All that is needed is each line of the entries holding the word "opened", copied as it stands.
━━━━━ Exercise materials ━━━━━
-- ==== Sys2Proof/Machine/Frame.lean ====
section
/-! DEFINITION. The meanings of SEND_FRAME and SEND_FLAGS as atomic steps (41_frame_and_flags; 70 R183). -/

namespace Sys2Proof.Machine

/-- Payload byte `i`: read it, send it stuffed (R101). -/
def Lane.sendPayloadByte (c : ChanId) (fb : Fbuf) (i : Nat) (l : Lane) : Lane :=
  let r := l.memRead c fb (ea l.ch.base i)
  (r.2.sendData c r.1).countUnit

/-- `n` payload bytes from byte `i` on, in buffer order (R101). -/
def Lane.sendPayload (c : ChanId) (fb : Fbuf) : Nat → Nat → Lane → Lane
  | 0, _, l => l
  | n + 1, i, l => Lane.sendPayload c fb n (i + 1) (l.sendPayloadByte c fb i)

/-- The two FCS bytes, low byte first, complemented for bad_fcs (R100, R104). -/
def Lane.sendFcs (c : ChanId) (l : Lane) : Lane :=
  (l.sendData c (fcsLoByte l.ch.bf l.ch.fcs)).sendData c (fcsHiByte l.ch.bf l.ch.fcs)

/-- The body of SEND_FRAME up to its response (R100), on the operands acceptance latched. -/
def Lane.sendFrameBody (fcsFn : List Byte → BitVec 16) (c : ChanId) (fb : Fbuf) (l : Lane) : Lane :=
  let opened := l.clearCount.sendCtrl c Config.flag
  let carried := opened.sendPayload c fb (lenOperand l.ch) 0
  let checked := (carried.fcsCalc fcsFn c fb).sendFcs c
  checked.sendCtrl c Config.flag

/-- The body and the response: the plain path of SEND_FRAME and of L2_SEND (R100, R130). -/
def Lane.sendFrame (fcsFn : List Byte → BitVec 16) (c : ChanId) (fb : Fbuf) (l : Lane) : Lane :=
  let done := l.sendFrameBody fcsFn c fb
  done.respond c done.ch.bitsSent

/-- `n` flags (R110). -/
def Lane.sendFlagOctets (c : ChanId) : Nat → Lane → Lane
  | 0, l => l
  | n + 1, l => Lane.sendFlagOctets c n (l.sendCtrl c Config.flag).countUnit

/-- SEND_FLAGS on the operands acceptance latched (R110, R112). -/
def Lane.sendFlags (c : ChanId) (l : Lane) : Lane :=
  let flagged := l.clearCount.sendFlagOctets c (lenOperand l.ch)
  let flushed := if l.ch.fin then flagged.flush c else flagged
  flushed.respond c flushed.ch.bitsSent

/-- SEND_FRAME (R100). -/
def execSendFrame (f : CmdFields) (s : State) : Host.Outcome State Fault Refusal :=
  serveCommand opSendFrame f (fun c fb l => l.sendFrame Config.fcsFn c fb) s

/-- SEND_FLAGS (R110). -/
def execSendFlags (f : CmdFields) (s : State) : Host.Outcome State Fault Refusal :=
  serveCommand opSendFlags f (fun c _ l => l.sendFlags c) s

end Sys2Proof.Machine
end

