-- ==== Sys2Proof/Laws/Memory.lean ====
section
/-! SUPPORT. The frame buffer: read after write, and the canonical form is kept (20_memory R40). -/

namespace Sys2Proof.Machine

/-- Reading after a write gives the written byte at its address, and what was there before at every other. -/
theorem Memory.get?_set (lo : Nat) (m : Memory) (a b : Nat) (v : Byte) (h : m.risesFrom lo = true) :
    (m.set a v).get? b = if a = b then some v else m.get? b := by
  induction m generalizing lo with
  | nil => simp [Memory.set, Memory.get?]
  | cons e m ih =>
    obtain ⟨x, w⟩ := e
    simp only [Memory.risesFrom, Bool.and_eq_true, decide_eq_true_eq] at h
    simp only [Memory.set]
    split
    · simp [Memory.get?]
    · split
      · next hx => subst hx; by_cases hb : a = b <;> simp [Memory.get?, hb]
      · next hx =>
        simp only [Memory.get?, ih _ h.2]
        by_cases hb : x = b
        · subst hb; simp [hx]
        · simp [hb]

theorem Memory.risesFrom_set (lo : Nat) (m : Memory) (a : Nat) (v : Byte) (h : m.risesFrom lo = true) (hlo : lo ≤ a)
    (ha : a < 65536) : (m.set a v).risesFrom lo = true := by
  induction m generalizing lo with
  | nil => simp [Memory.set, Memory.risesFrom, hlo, ha]
  | cons e m ih =>
    obtain ⟨x, w⟩ := e
    simp only [Memory.risesFrom, Bool.and_eq_true, decide_eq_true_eq] at h
    simp only [Memory.set]
    split
    · next hx => simp [Memory.risesFrom, h, hlo, ha, show a + 1 ≤ x by omega]
    · split
      · next hx => subst hx; simp [Memory.risesFrom, h]
      · next h1 h2 => simp [Memory.risesFrom, h, ih (x + 1) h.2 (by omega)]

/-- A host write keeps the canonical form. -/
theorem Memory.wf_set (m : Memory) (a : Addr) (v : Byte) (h : m.wf = true) : (m.set a.toNat v).wf = true :=
  Memory.risesFrom_set 0 m a.toNat v h (Nat.zero_le _) a.isLt

/-- A host write changes the byte at its address and no other (R40). -/
theorem Memory.byteAt_set (m : Memory) (a b : Addr) (v : Byte) (h : m.wf = true) :
    Memory.byteAt (m.set a.toNat v) b = if a = b then v else m.byteAt b := by
  simp only [Memory.byteAt, Memory.get?_set 0 m a.toNat b.toNat v h, ← BitVec.toNat_inj]
  split <;> rfl

end Sys2Proof.Machine
end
━━━━━
— Your response —
  let opened := l.clearCount.sendCtrl c Config.flag
  let carried := opened.sendPayload c fb (lenOperand l.ch) 0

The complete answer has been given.